=== WHAT YOU HAVE TO DO ===
Please give, exactly as they appear below, the line with "(s1, .forward _ _) => s1.emit" and every line after it through the final one, and nothing else.

[DATASET CONTENT Boundary: Start]

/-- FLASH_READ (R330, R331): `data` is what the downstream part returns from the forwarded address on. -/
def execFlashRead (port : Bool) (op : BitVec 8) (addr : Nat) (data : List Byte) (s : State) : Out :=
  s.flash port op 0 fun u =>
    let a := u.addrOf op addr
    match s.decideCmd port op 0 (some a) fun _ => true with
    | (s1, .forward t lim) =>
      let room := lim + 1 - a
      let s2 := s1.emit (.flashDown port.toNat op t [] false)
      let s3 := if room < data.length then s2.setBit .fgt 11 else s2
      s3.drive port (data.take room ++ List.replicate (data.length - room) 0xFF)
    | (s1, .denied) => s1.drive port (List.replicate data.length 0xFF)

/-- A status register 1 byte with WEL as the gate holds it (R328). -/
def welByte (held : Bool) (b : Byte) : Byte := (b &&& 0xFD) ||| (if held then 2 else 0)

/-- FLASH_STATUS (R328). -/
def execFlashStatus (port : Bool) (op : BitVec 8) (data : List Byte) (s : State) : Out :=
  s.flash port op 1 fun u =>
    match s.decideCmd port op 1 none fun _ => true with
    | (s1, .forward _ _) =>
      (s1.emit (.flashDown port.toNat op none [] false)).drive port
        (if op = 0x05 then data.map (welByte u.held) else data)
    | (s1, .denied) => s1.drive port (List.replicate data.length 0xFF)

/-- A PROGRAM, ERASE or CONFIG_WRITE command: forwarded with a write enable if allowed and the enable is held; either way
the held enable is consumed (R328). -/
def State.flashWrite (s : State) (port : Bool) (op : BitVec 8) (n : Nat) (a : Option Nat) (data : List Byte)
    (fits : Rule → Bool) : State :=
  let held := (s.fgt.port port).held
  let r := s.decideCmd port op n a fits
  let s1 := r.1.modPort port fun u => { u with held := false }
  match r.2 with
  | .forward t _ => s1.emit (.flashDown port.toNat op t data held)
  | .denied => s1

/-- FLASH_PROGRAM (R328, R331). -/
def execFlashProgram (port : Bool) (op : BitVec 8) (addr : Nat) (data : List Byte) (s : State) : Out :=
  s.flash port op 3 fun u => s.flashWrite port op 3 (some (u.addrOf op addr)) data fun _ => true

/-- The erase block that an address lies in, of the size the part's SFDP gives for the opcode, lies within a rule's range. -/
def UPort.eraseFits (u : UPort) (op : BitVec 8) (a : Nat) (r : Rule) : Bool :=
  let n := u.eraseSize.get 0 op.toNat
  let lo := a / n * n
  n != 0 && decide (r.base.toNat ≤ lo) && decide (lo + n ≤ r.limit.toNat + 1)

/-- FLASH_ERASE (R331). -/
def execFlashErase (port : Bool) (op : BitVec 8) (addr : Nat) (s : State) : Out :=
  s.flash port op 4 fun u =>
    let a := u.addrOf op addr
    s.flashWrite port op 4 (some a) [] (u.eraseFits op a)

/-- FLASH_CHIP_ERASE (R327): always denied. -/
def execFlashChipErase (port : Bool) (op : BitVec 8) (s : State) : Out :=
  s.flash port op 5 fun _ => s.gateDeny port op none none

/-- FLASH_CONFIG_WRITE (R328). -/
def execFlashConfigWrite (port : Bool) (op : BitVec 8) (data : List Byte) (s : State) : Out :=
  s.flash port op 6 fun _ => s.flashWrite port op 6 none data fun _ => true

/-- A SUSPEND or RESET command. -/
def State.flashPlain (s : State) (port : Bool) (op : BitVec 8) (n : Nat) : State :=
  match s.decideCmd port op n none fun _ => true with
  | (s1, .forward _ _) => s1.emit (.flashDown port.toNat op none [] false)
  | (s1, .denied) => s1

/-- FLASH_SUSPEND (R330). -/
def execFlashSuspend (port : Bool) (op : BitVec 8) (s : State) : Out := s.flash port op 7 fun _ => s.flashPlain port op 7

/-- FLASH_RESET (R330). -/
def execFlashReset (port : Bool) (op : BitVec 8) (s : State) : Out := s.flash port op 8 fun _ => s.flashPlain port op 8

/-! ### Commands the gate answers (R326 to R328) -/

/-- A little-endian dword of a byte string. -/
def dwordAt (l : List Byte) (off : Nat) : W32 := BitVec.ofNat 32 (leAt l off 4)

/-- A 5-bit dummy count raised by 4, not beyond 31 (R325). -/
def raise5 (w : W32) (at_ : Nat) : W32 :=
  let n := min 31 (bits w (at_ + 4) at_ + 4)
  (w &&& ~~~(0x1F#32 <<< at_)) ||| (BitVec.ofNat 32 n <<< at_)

[DATASET CONTENT Boundary: End]

=== RESULT OF THIS TASK ===
  | (s1, .forward _ _) => s1.emit (.flashDown port.toNat op none [] false)
  | (s1, .denied) => s1

/-- FLASH_SUSPEND (R330). -/
def execFlashSuspend (port : Bool) (op : BitVec 8) (s : State) : Out := s.flash port op 7 fun _ => s.flashPlain port op 7

/-- FLASH_RESET (R330). -/
def execFlashReset (port : Bool) (op : BitVec 8) (s : State) : Out := s.flash port op 8 fun _ => s.flashPlain port op 8

/-! ### Commands the gate answers (R326 to R328) -/

/-- A little-endian dword of a byte string. -/
def dwordAt (l : List Byte) (off : Nat) : W32 := BitVec.ofNat 32 (leAt l off 4)

/-- A 5-bit dummy count raised by 4, not beyond 31 (R325). -/
def raise5 (w : W32) (at_ : Nat) : W32 :=
  let n := min 31 (bits w (at_ + 4) at_ + 4)
  (w &&& ~~~(0x1F#32 <<< at_)) ||| (BitVec.ofNat 32 n <<< at_)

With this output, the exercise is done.